A estratégia do governo federal para comercializar diretamente ao mercado a parcela de gás natural pertencente à União sofreu um novo revés. A pauta, que deveria ser deliberada pelo Conselho Nacional de Política Energética (CNPE), foi retirada da agenda pela quarta vez em dois meses, evidenciando a forte resistência da Petrobras em ceder o acesso às suas infraestruturas de escoamento e processamento no pré-sal.
Atualmente, a estatal absorve esses volumes de gás em suas operações sob contratos de modelos antigos, pagando valores que o mercado classifica como irrisórios. Enquanto o impasse persiste, a Petrobras mantém o controle sobre a destinação do insumo, consolidando uma posição que, embora estrategicamente vantajosa para a companhia, frustra as tentativas do Ministério de Minas e Energia de ampliar a competitividade no setor.
Resistência institucional e o papel da infraestrutura
O cerne da disputa reside no acesso às chamadas infraestruturas essenciais. O governo busca viabilizar que a Pré-Sal Petróleo SA (PPSA) atue como agente comercializador, permitindo a realização de leilões competitivos. Para isso, seria necessária uma cessão remunerada das instalações operadas pela Petrobras e suas sócias, como Shell e Galp. A estatal, contudo, tem atuado nos bastidores para impedir que dispositivos que poderiam configurar infrações concorrenciais avancem em resoluções do CNPE.
Essa não é a primeira vez que a Petrobras impõe barreiras a mudanças estruturais. No ano passado, a tentativa do governo de incluir a definição de tarifas de acesso na Medida Provisória 1.304/2025 foi neutralizada durante a tramitação no Congresso Nacional.

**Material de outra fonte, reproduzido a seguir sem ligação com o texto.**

/-- No instruction changes the parameters, the agenda or the model's own fields. -/
theorem exec_frame {i : Instr} {s t : State} (h : exec i s = .next t) : SameModelFields s t := by
  have done {u : State} (h : (Host.Outcome.next u : Outcome) = .next t) (hu : SameModelFields s u) :
      SameModelFields s t := by injection h with h; exact h ▸ hu
  have glaze (hi : isGlazeOp i = true) : SameModelFields s t := by
    cases hg : s.glaze with
    | none =>
      cases i <;> first
        | (simp [isGlazeOp, isCommand] at hi; done)
        | (simp only [exec, execLit, execRef1, execRef, execRefd, execRefw, execLits, execLitl,
            glazeOperation_none _ s hg] at h; cases h)
    | some g =>
      rcases execGlaze_cases i s g hi hg with ⟨c, -, hx⟩ | ⟨m, g', hx, -⟩
      · exact done (hx.symm.trans h) ⟨rfl, rfl, rfl, rfl, rfl⟩
      · exact done (hx.symm.trans h) ⟨rfl, rfl, rfl, rfl, rfl⟩
  have region {regions : List (Word × Word)} {u : State} (h : checkRegions regions s (.next u) = .next t)
      (hu : SameModelFields s u) : SameModelFields s t := by
    rcases checkRegions_next h with ⟨h, -⟩ | ⟨r, -, rfl⟩
    · exact done h hu
    · exact ⟨rfl, rfl, rfl, rfl, rfl⟩
  cases i with
  | nop => exact done h ⟨rfl, rfl, rfl, rfl, rfl⟩
  | lcgNext15 => exact done h ⟨rfl, rfl, rfl, rfl, rfl⟩
  | lcgNext16 => exact done h ⟨rfl, rfl, rfl, rfl, rfl⟩
  | bitperm dir =>
    simp only [exec, execBitperm] at h
    split at h
    · exact region h ⟨rfl, rfl, rfl, rfl, rfl⟩
    · exact done h ⟨rfl, rfl, rfl, rfl, rfl⟩
  | fence dir xf =>
    simp only [exec, execFence] at h
    split at h
    · exact done h ⟨rfl, rfl, rfl, rfl, rfl⟩
    · split at h
      · exact done h ⟨rfl, rfl, rfl, rfl, rfl⟩
      · exact region h ⟨rfl, rfl, rfl, rfl, rfl⟩
  | rotxor => exact region h ⟨rfl, rfl, rfl, rfl, rfl⟩
  | csum =>
    simp only [exec, execCsum] at h
    split at h
    · exact done h ⟨rfl, rfl, rfl, rfl, rfl⟩
    · exact region h ⟨rfl, rfl, rfl, rfl, rfl⟩
  | adler32 => exact region h ⟨rfl, rfl, rfl, rfl, rfl⟩
  | check cSum cXor cAdl =>
    simp only [exec, execCheck] at h
    split at h <;> exact done h ⟨rfl, rfl, rfl, rfl, rfl⟩
  | unglaze =>
    rcases execUnglaze_cases s with ⟨c, info, -, hx⟩ | ⟨outLen, info, -, hx⟩ | ⟨g, u, m, pos, -, -, -, hx, he⟩
    · exact done (hx.symm.trans h) ⟨rfl, rfl, rfl, rfl, rfl⟩
    · exact done (hx.symm.trans h) ⟨rfl, rfl, rfl, rfl, rfl⟩
    · refine done (hx.symm.trans h) ?_
      rcases he.ends with ⟨rfl, -⟩ | ⟨c, -, rfl⟩ <;> exact ⟨rfl, rfl, rfl, rfl, rfl⟩
  | lit => exact glaze rfl
  | ref1 d => exact glaze rfl
  | ref d l => exact glaze rfl
  | refd l => exact glaze rfl
  | refw l dh => exact glaze rfl
  | lits l => exact glaze rfl
  | litl => exact glaze rfl

/-- What a host register write can do: nothing, or change registers. -/
theorem writeOffset_frame (offset : BitVec 12) (v : Word) (s : State) :
    SameModelFields s (writeOffset offset v s) ∧ (writeOffset offset v s).mem = s.mem
      ∧ (writeOffset offset v s).glaze = s.glaze := by
  unfold writeOffset
  split
  · exact ⟨⟨rfl, rfl, rfl, rfl, rfl⟩, rfl, rfl⟩
  · split
    · exact ⟨⟨rfl, rfl, rfl, rfl, rfl⟩, rfl, rfl⟩
    · unfold writeNamed
      split
      · exact ⟨⟨rfl, rfl, rfl, rfl, rfl⟩, rfl, rfl⟩
      · split
        · exact ⟨⟨rfl, rfl, rfl, rfl, rfl⟩, rfl, rfl⟩
        · split <;> exact ⟨⟨rfl, rfl, rfl, rfl, rfl⟩, rfl, rfl⟩

/-- A host register read changes the answer and at most the count of free values. -/
theorem readOffset_frame (offset : BitVec 12) (s : State) :
    ∃ value count, readOffset offset s = { s with readData := value, freeCount := count } := by
  unfold readOffset
  split
  · exact ⟨0, s.freeCount, rfl⟩
  · split
    · exact ⟨_, _, rfl⟩
    · exact ⟨_, s.freeCount, rfl⟩

end Sys2Proof.Machine
end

A oposição da empresa permanece firme, dificultando a criação de um ambiente de livre acesso não discriminatório a terceiros.
Disputa pelo uso do gás em fertilizantes
Além da comercialização, o destino do gás da União tornou-se um ponto de divergência política. O Ministério de Minas e Energia e o Ministério da Agricultura defendem o direcionamento do insumo para a produção de fertilizantes e para a indústria química. O ministro Alexandre Silveira tem sido um dos principais entusiastas da medida, visando o fortalecimento da produção nacional e o atendimento a polos industriais no interior do país.
Em contrapartida, a presidente da Petrobras, Magda Chambriard, argumenta que a própria estatal já possui um plano robusto de reativação de seu parque de fertilizantes. Com o anúncio de estudos para duplicar a capacidade de unidades em estados como Paraná, Sergipe, Bahia e Mato Grosso do Sul, a empresa sustenta que não seria necessário o direcionamento adicional de gás da União para iniciativas privadas, reforçando a centralização da cadeia produtiva sob seu guarda-chuva.
Crescimento dos volumes disponíveis
A pressão por uma definição sobre os leilões aumenta conforme o volume de gás da União cresce, impulsionado pela valorização do barril de petróleo tipo Brent no mercado internacional. Segundo os contratos vigentes, a alta do petróleo acelera o repasse da fatia do Estado em volumes de gás. O que antes era projetado para cerca de 300 mil m³ por dia pode saltar para mais de 1 milhão de m³ diários, com potencial de chegar a 3 milhões de m³ nos próximos anos.
Este cenário eleva a relevância econômica dos leilões da PPSA, tornando o tema uma peça-chave para a política energética nacional. Enquanto o CNPE hesita, a Agência Nacional do Petróleo, Gás Natural e Biocombustíveis (ANP) segue como o próximo palco de embates. Após pedidos de vista do diretor-geral Artur Watt, a agência deve retomar a discussão sobre o acesso não discriminatório às infraestruturas em reunião agendada para sexta-feira (10), conforme detalhado pela Agência iNFRA.